Impertinences

J’essaie de comprendre

Amis lecteurs, sachez que je lis vos commentaires. Je n’y réponds presque jamais mais j’en tiens compte. Je considère toute cette correspondance souvent très éclairante comme ma maison de sondage interne. En réaction à ma dernière chronique, un lecteur, Martin Picard, m’a gentiment souligné que le Québec médiatique ne manquait pas d’analystes politiques chevronnés et qu’il préférait mes chroniques sur un mode plus humoristique.

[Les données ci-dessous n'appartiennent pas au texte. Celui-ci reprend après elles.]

theorem permit_roll {s : State} (h : s.ilk.mode = .roll) : permit s = !inForce s (·.inhibitDrive) := by
  unfold permit
  rw [h]
  rfl

theorem permit_pump {s : State} (h : s.ilk.mode = .pump) : permit s = false := by
  unfold permit
  rw [h]
  rfl

/-- An OFF governor has no D (R73). -/
theorem demand_of_off {s : State} (h : DutyLaw s) (ho : s.gov.state = .off) : s.gov.demand = none := by
  by_contra hd
  exact h.1.1 (Option.isSome_iff_ne_none.2 hd) ho

/-- Settles O27: each request is judged in its order, and one that is taken sets the mode. -/
theorem rollIsEnteredAndLeft : Obligations.RollIsEnteredAndLeft := by
  have hstate : ∀ {h : Header} {s : State}, Receives h s → StopTaken s → SettingsLaw s →
      NoticesTaken (heard h s) ∧ NoStop (heard h s) ∧ SettingsLaw (heard h s) := fun {h s} hr hstop hset =>
    ⟨by rw [NoticesTaken, heard_ilk]; exact hr.2.2.2, hstop.noStop.of_eq (heard_disc h s) (by rw [heard_ilk]),
      by rw [SettingsLaw, heard_store]; exact hset⟩
  refine ⟨fun h s hr hstop hset hduty hwork => ?_, fun h s hr hstop hset hmode => ?_⟩
  · intro st
    have hrefuse : ∀ r, bodyEnterRoll st h.port (heard h s) = unchanged (heard h s) r →
        Refuses (.enterRoll h) h 48 r s := fun r hb => congrArg Host.Outcome.next (serve_refuses hr hb)
    have hbody : bodyEnterRoll st h.port (heard h s) =
        if s.auth.holder ≠ some st then unchanged (heard h s) .noAuthority
        else if st ≠ .cab then unchanged (heard h s) .notPermitted
        else if s.ilk.mode = .roll then unchanged (heard h s) .ok
        else if s.ilk.mode ≠ .pump ∨ s.pto.state ≠ .engaged ∨ s.cfg 60 = 0 then unchanged (heard h s) .notPermitted
        else (setMode .roll (heard h s), .bare .ok) := by
      have hcfg : (heard h s).cfg 60 = s.cfg 60 := by rw [State.cfg, heard_store]; rfl
      rw [bodyEnterRoll, heard_holder, heard_ilk, heard_pto, hcfg]
      simp only [ite_or]
    split
    · exact hrefuse _ (by rw [hbody, if_pos ‹_›])
    split
    · exact hrefuse _ (by rw [hbody, if_neg ‹_›, if_pos ‹_›])
    split
    · exact hrefuse _ (by rw [hbody, if_neg ‹_›, if_neg ‹_›, if_pos ‹_›])
    split
    · exact hrefuse _ (by rw [hbody, if_neg ‹_›, if_neg ‹_›, if_neg ‹_›, if_pos ‹_›])
    rename_i hholder hcab hroll hrest
    rw [if_neg hholder, if_neg hcab, if_neg hroll, if_neg hrest] at hbody
    push Not at hrest
    obtain ⟨h0, hstop', hset'⟩ := hstate hr hstop hset
    have hd := setMode_deaf .roll h0 hstop' hset' (.inl (by rw [heard_pto]; exact hrest.2.1))
    have ht := setMode_settled .roll hd
    have hcap := (setMode_rollCapped (s := heard h s) (by rw [heard_gov]; exact demand_of_off hduty)
      (by rw [heard_gov]; exact hwork.2.1)).settle hd
    refine ⟨settle (setMode .roll (heard h s)), congrArg Host.Outcome.next
      (serve_answered_settled hr hbody (setMode_reacted _ _)), ht.reacted, ht.mode, ht.told, ht.pto.trans (heard_pto h s),
      ?_, ?_, hcap.cap, ?_⟩
    · rw [ht.road, if_neg (by decide), heard_road]
    · rw [ht.pulse, heard_pulse]
    · exact ht.drive.trans (permit_roll ht.mode)
  · intro st
    have hbody : bodyLeaveRoll st h.port (heard h s) =
        if st = .service then unchanged (heard h s) .notPermitted
        else if s.ilk.mode ≠ .roll then unchanged (heard h s) .ok
        else if s.road.standstill = false then unchanged (heard h s) .notPermitted
        else (setMode .pump (heard h s), .bare .ok) := by
      rw [bodyLeaveRoll, heard_ilk, heard_road]
      simp only [Bool.not_eq_true']
    have hrefuse : ∀ r, bodyLeaveRoll st h.port (heard h s) = unchanged (heard h s) r →
        Refuses (.leaveRoll h) h 49 r s := fun r hb => congrArg Host.Outcome.next (serve_refuses hr hb)
    split
    · exact hrefuse _ (by rw [hbody, if_pos ‹_›])
    split
    · exact hrefuse _ (by rw [hbody, if_neg ‹_›, if_pos ‹_›])
    split
    · exact hrefuse _ (by rw [hbody, if_neg ‹_›, if_neg ‹_›, if_pos ‹_›])
    rename_i hservice hroll hstill
    rw [if_neg hservice, if_neg hroll, if_neg hstill] at hbody
    obtain ⟨h0, hstop', hset'⟩ := hstate hr hstop hset
    have ht := setMode_settled .pump (setMode_deaf .pump h0 hstop' hset'
      (by rw [heard_pto]; exact hmode (.inr (not_not.1 hroll))))
    refine ⟨settle (setMode .pump (heard h s)), congrArg Host.Outcome.next
      (serve_answered_settled hr hbody (setMode_reacted _ _)), ht.reacted, ht.mode, ht.told, ht.pto.trans (heard_pto h s),
      ?_, ?_, ?_⟩
    · rw [ht.road, if_pos rfl]
    · rw [ht.pulse, heard_pulse]
    · exact ht.drive.trans (permit_pump ht.mode)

C’est vrai que le côté comique de mes réflexions a pris un peu le bord ces derniers temps. C’est que ce n’est pas toujours facile. Il y a des bouts où ce qui se passe dans l’actualité me rentre trop dedans. J’en suis un peu groggy, perplexe, Pour la scène, c’est un autre exercice, qui vient avec la dynamique de gang des Zapartistes. Mais quand je me retrouve ici, dans l’étrange intimité d’une chronique écrite, il y a des moments où je ne peux pas faire autrement que d’essayer de "faire du sens".

Je sais, c’est un anglicisme. Mais je pourrais aussi prendre l’expression au pied de la lettre en français. Si quelqu’un me donnait l’adresse d’un artisan qui fabrique du sens, avec du bon bois de sagesse du terroir, de la babiche de raison pure et du vernis de clairvoyance, j’irais en acheter un set complet. Ce n’est pas la crise existentielle mais disons que je suis secoué dans mes valeurs et mes espoirs.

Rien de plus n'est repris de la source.